| What you need to do |
State how many lines in the records below contain the string "trigS", and give nothing besides that number.

| Stored items |
-- ==== Sys2Proof/Machine/GateOps.lean ====
section
/-! DEFINITION. Gate lists and their timelines (R310 to R331): what is open when, when it closes next, and the longest windows. -/
namespace Sys2Proof.Machine

/-! ### Lists -/

/-- A port's gate timeline. -/
def State.gate (s : State) (p : Nat) : GateSt := s.gates.get {} p
def State.updGate (s : State) (p : Nat) (f : GateSt → GateSt) : State := { s with gates := s.gates.upd {} p f }

/-- Entry `k` of bank `b` (R311). -/
def GateSt.entry (g : GateSt) (b k : Nat) : Nat := (if b = 0 then g.bank0 else g.bank1).get 0 k

/-- A list in force or committed: whether it runs, its cycle and start in 1/65,536 ns, the start of the cycle in progress where a
trigger aligns it, and its entries as (states, duration in 1/65,536 ns). -/
structure GateList where
  en : Bool
  cycle : Nat
  start : Nat
  aligned : Option Nat
  entries : List (Nat × Nat)
  deriving DecidableEq, Repr

/-- The first `n` entries of a bank. -/
def GateSt.list (g : GateSt) (b n : Nat) : List (Nat × Nat) :=
  (List.range n).map (fun k => (g.entry b k / 2 ^ 24, g.entry b k % 2 ^ 24 * nsU))

/-- The operating list of a port. -/
def operList (s : State) (p : Nat) : GateList :=
  let g := pPORT (portRegion p)
  let i := portCell p
  let x := s.gate p
  { en := s.rdB g F.GATE_CTRL_GATE_EN i, cycle := s.rd g F.GATE_CYCLE_CYCLE_TIME i * nsU, start := x.start
    aligned := if s.rdB g F.GATE_CTRL_TRIG_EN i then some x.cyc else none
    entries := x.list (s.rd g F.GATE_STATUS_OPER_BANK i) (s.rd g F.GATE_CTRL_LIST_LEN i) }

/-- The committed list of a port with its takeover time `t`. -/
def pendList (s : State) (p t : Nat) : GateList :=
  let g := pPORT (portRegion p)
  let i := portCell p
  let x := s.gate p
  { en := s.rdShadow g F.GATE_CTRL_GATE_EN i != 0, cycle := s.rdShadow g F.GATE_CYCLE_CYCLE_TIME i * nsU, start := t
    aligned := if s.rdShadow g F.GATE_CTRL_TRIG_EN i != 0 then some t else none
    entries := x.list (1 - s.rd g F.GATE_STATUS_OPER_BANK i) (s.rdShadow g F.GATE_CTRL_LIST_LEN i) }

/-! ### Positions in a cycle (R312) -/

/-- The place of an instant in its cycle, and the cycle's number. A list a trigger aligns holds its last entry until the next firing. -/
def GateList.pos (l : GateList) (t : Nat) : Nat :=
  match l.aligned with
  | some c => t - c
  | none => (((t : Int) - l.start) % (l.cycle : Int)).toNat
def GateList.cycleNo (l : GateList) (t : Nat) : Int := ((t : Int) - l.start) / (l.cycle : Int)

/-- The entry in force at a place of the cycle, and its states; the last one's states hold to the end. -/
def entryAt : List (Nat × Nat) → Nat → Nat → Nat × Nat
  | [], k, _ => (k - 1, 0)
  | [(st, _)], k, _ => (k, st)
  | (st, d) :: t, k, u => if u < d then (k, st) else entryAt t (k + 1) (u - d)

/-- The states of one cycle as (states, length), clipped to the cycle and filled up to it (R312). -/
def clip : Nat → List (Nat × Nat) → List (Nat × Nat)
  | _, [] => []
  | left, [(st, _)] => if left = 0 then [] else [(st, left)]
  | left, (st, d) :: t => if left = 0 then [] else (st, min d left) :: clip (left - min d left) t

/-- The gate states in force at an instant: all open while the list does not run (R313); the last entry a cycle uses holds until the next cycle
starts (R312, R318). -/
def GateList.states (l : GateList) (t : Nat) : Nat :=
  if l.en then (entryAt (clip l.cycle l.entries) 0 (l.pos t)).2 else 0xFF

/-- The entry in force at an instant. -/
def GateList.current (l : GateList) (t : Nat) : Nat :=
  if l.en then (entryAt (clip l.cycle l.entries) 0 (l.pos t)).1 else 0

/-- The distance from the start of a list of runs to the first that has bit `c` clear. -/
def untilClosed (c : Nat) : Nat → List (Nat × Nat) → Option Nat
  | _, [] => none
  | n, (st, d) :: t => if st.testBit c then untilClosed c (n + d) t else some n

/-- Drop the first `u` units of a list of runs. -/
def dropRuns : Nat → List (Nat × Nat) → List (Nat × Nat)
  | _, [] => []
  | u, (st, d) :: t => if u < d then (st, d - u) :: t else dropRuns (u - d) t

/-- The first instant at or after `t` at which the gate of class `c` is closed; none when it never is. -/
def GateList.closes (l : GateList) (c t : Nat) : Option Nat :=
  if !l.en then none
  else
    let one := clip l.cycle l.entries
    (untilClosed c 0 (dropRuns (min (l.pos t) (l.cycle - 1)) one ++ one)).map (t + ·)

/-! ### Schedules of triggers (R437) -/

/-- A schedule: its first instant in 1/65,536 ns, and its period where it repeats. -/
structure Plan where
  start : Int
  period : Option Nat
  deriving DecidableEq, Repr

/-- The schedule of cycle trigger `n`; none while it is disabled. -/
def trigPlan (s : State) (n : Nat) : Option Plan :=
  if !s.rdB pTIME F.TRIG_CFG_EN n then none
  else some ⟨timeOf (s.rd pTIME F.TRIG_START_SEC_HI_SEC_HI n * 2 ^ 32 + s.rd pTIME F.TRIG_START_SEC_LO_SEC_LO n) (s.rd pTIME F.TRIG_START_NS_NS n) 0,
    if s.rd pTIME F.TRIG_CFG_MODE n = 1 then some (s.rd pTIME F.TRIG_PERIOD_PERIOD n * nsU) else none⟩

/-- The index of the first instant of a periodic schedule after `t`. -/
def indexAfter (start : Int) (per : Nat) (t : Int) : Nat := if t < start then 0 else ((t - start) / (per : Int) + 1).toNat

/-- The instant a schedule comes to next. -/
def Plan.instant (p : Plan) (c : Sched) : Int :=
  match p.period with
  | some per => p.start + per * c.next
  | none => p.start

def State.trigS (s : State) (n : Nat) : Sched := s.time.trigS.get {} n

/-- The next instant of a schedule that is not before `t`; none where it has none to come. -/
def Plan.nextFrom (p : Plan) (c : Sched) (t : Int) : Option Int :=
  match p.period with
  | some per => if per = 0 then none else some (p.start + per * max c.next (if t ≤ p.start then 0 else ((t - p.start + per - 1) / (per : Int)).toNat))
  | none => if c.done || p.start < t then none else some p.start

/-- The takeover a port has coming: its base time, or the first firing of its cycle trigger at least 10 µs after the commit point (R317). -/
def State.takeoverAt (s : State) (p : Nat) : Option Nat :=
  match (s.gate p).takeover with
  | some (some t) => some t
  | some none =>
    let n := s.rdShadow (pPORT (portRegion p)) F.GATE_CTRL_TRIG (portCell p)
    ((trigPlan s n).bind (fun q => q.nextFrom (s.trigS n) ((s.gate p).goAt + 10 * usU))).map Int.toNat
  | none => none

/-- Whether the gate of class `c` of a port is open at an instant of the operating list, and now (R312, R313). -/
def gateOpenAt (s : State) (p c t : Nat) : Bool := p < 48 && ((operList s p).states t).testBit c
def gateOpen (s : State) (p c : Nat) : Bool := gateOpenAt s p c s.sNow

/-- Whether it is open at an instant to come: by the committed list from a takeover on (R319). -/
def gateOpenBy (s : State) (p c t : Nat) : Bool :=
  match s.takeoverAt p with
  | some T => if T ≤ t then p < 48 && ((pendList s p T).states t).testBit c else gateOpenAt s p c t
  | none => gateOpenAt s p c t

/-- C of R321: the first instant from `t` on at which the gate closes, against the operating list up to a takeover and the committed
list after it (R319). -/
def gateCloses (s : State) (p c t : Nat) : Option Nat :=
  let a := (operList s p).closes c t
  match s.takeoverAt p with
  | none => a
  | some T =>
    match (match a with | some x => if x < T then some x else none | none => none) with
    | some x => some x
    | none => (pendList s p T).closes c (max t T)

/-! ### The longest windows (R326) -/

/-- The longest run with bit `c` set in a list of runs, `cur` being the run so far. -/
def longestRun (c : Nat) : Nat → Nat → List (Nat × Nat) → Nat
  | best, cur, [] => max best cur
  | best, cur, (st, d) :: t => if st.testBit c then longestRun c best (cur + d) t else longestRun c (max best cur) 0 t

/-- W_c in ns as GATE_MAXWIN shows it. -/
def maxWindow (l : GateList) (c : Nat) : Nat :=
  if !l.en then 0x3FFFFFFF
  else
    let one := clip l.cycle l.entries
    if one.all (fun e => e.1.testBit c) then 0x3FFFFFFF
    else longestRun c 0 0 (one ++ one) / nsU

/-! ### Starting a frame (R320 to R325) -/

/-- Whether `len` bytes left to send, their FCS among them, of class `c` may start at `t` on a port (R321). -/
def mayStart (s : State) (p c t len : Nat) : Bool :=
  gateOpenBy s p c t &&
    (match gateCloses s p c t with
     | none => true
     | some x => t + wireTime (s.rate p) (len + 20) ≤ x
        || (splittable s p c len && t + wireTime (s.rate p) (fragMin s p + 24) ≤ x))

/-- Bytes of a fragment that started at `t` and whose data, mCRC and gap end by `x` (R322). -/
def bytesBy (rate t x : Nat) : Nat := (x - t) * rate / (8 * usU) - 24

/-- Where the transmission in progress of a port is preempted at a gate's close (R322): the bytes of the fragment; none when it runs to
its end. `left` is what the frame has left, or none while its length is unknown. Where the close lies behind already the earliest legal point is
taken (R331). The operating list is asked from where it begins to hold: the takeover, or the firing that began its cycle. -/
def gateCut (s : State) (p c startT startL : Nat) (left : Option Nat) : Option Nat :=
  let l := operList s p
  let from_ := max l.start (l.aligned.getD 0)
  match gateCloses s p c (if from_ ≤ s.sNow then max startT from_ else startT) with
  | none => none
  | some x =>
    let f := fragMin s p
    let at_ := bytesBy (s.rate p) startT x
    match left with
    | none => if preemptActive s p && !isExpress s p c then some (max f at_) else none
    | some n =>
      if startT + wireTime (s.rate p) (n + 20) ≤ x || !splittable s p c n then none
      else
        let sent := (s.now - startL) * s.rate p / (8 * usU) - 8
        let b := min at_ (n - 64)
        if f ≤ b && sent ≤ b then some b
        else if max f sent + 64 ≤ n then some (max f sent) else none

/-! ### What GATE_STATUS shows -/

/-- Bring CUR_STATES, CUR_ENTRY and CYCLE_CNT up to the present. -/
def syncGate (p : Nat) (s : State) : State :=
  if 48 ≤ p then s
  else
    let g := pPORT (portRegion p)
    let i := portCell p
    let l := operList s p
    let n := match l.aligned with
      | some _ => ((s.gate p).fires % 256).toNat
      | none => (l.cycleNo s.sNow % 256).toNat
    let s1 := (s.wr g F.GATE_STATUS_CUR_STATES (l.states s.sNow) i).wr g F.GATE_STATUS_CUR_ENTRY (l.current s.sNow) i
    s1.wr g F.GATE_STATUS_CYCLE_CNT (if l.en then n % 256 else 0) i

/-! ### Triggers of gate lists (R438) -/

/-- Whether an operating or committed gate list of any port is aligned to cycle trigger `n`. -/
def trigInUse (s : State) (n : Nat) : Bool :=
  (List.range 48).any (fun p =>
    let g := pPORT (portRegion p)
    let i := portCell p
    (s.rdB g F.GATE_CTRL_TRIG_EN i && s.rd g F.GATE_CTRL_TRIG i = n)
      || ((s.gate p).takeover.isSome && s.rdShadow g F.GATE_CTRL_TRIG_EN i != 0 && s.rdShadow g F.GATE_CTRL_TRIG i = n))

/-- Bring IN_USE of every trigger up to it. -/
def syncTrig (s : State) : State :=
  (List.range 8).foldl (fun s n => s.wr pTIME F.TRIG_CFG_IN_USE (b2n (trigInUse s n)) n) s

/-- The gate fields of a port. -/
def gateFields : List Field :=
  [F.GATE_CTRL_GATE_EN, F.GATE_CTRL_TRIG_EN, F.GATE_CTRL_TRIG, F.GATE_CTRL_LIST_LEN, F.GATE_CYCLE_CYCLE_TIME, F.GATE_BASE_NS_NS,
   F.GATE_BASE_SEC_LO_SEC_LO, F.GATE_BASE_SEC_HI_SEC_HI]

/-- The committed base time of a port, in 1/65,536 ns. -/
def gateBase (s : State) (p : Nat) : Nat :=
  let g := pPORT (portRegion p)
  let i := portCell p
  timeOf (s.rdShadow g F.GATE_BASE_SEC_HI_SEC_HI i * 2 ^ 32 + s.rdShadow g F.GATE_BASE_SEC_LO_SEC_LO i) (s.rdShadow g F.GATE_BASE_NS_NS i) 0

/-- A field takes its shadow value (R62, R63). -/
def applyField (pg : Nat) (f : Field) (i j : Nat) (s : State) : State :=
  match s.reg.shadow.find? (fkey pg f i j) with
  | some (v, _) => { (s.wr pg f v i j) with reg := { (s.wr pg f v i j).reg with shadow := s.reg.shadow.erase (fkey pg f i j) } }
  | none => s

end Sys2Proof.Machine
end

| Output of the task |
2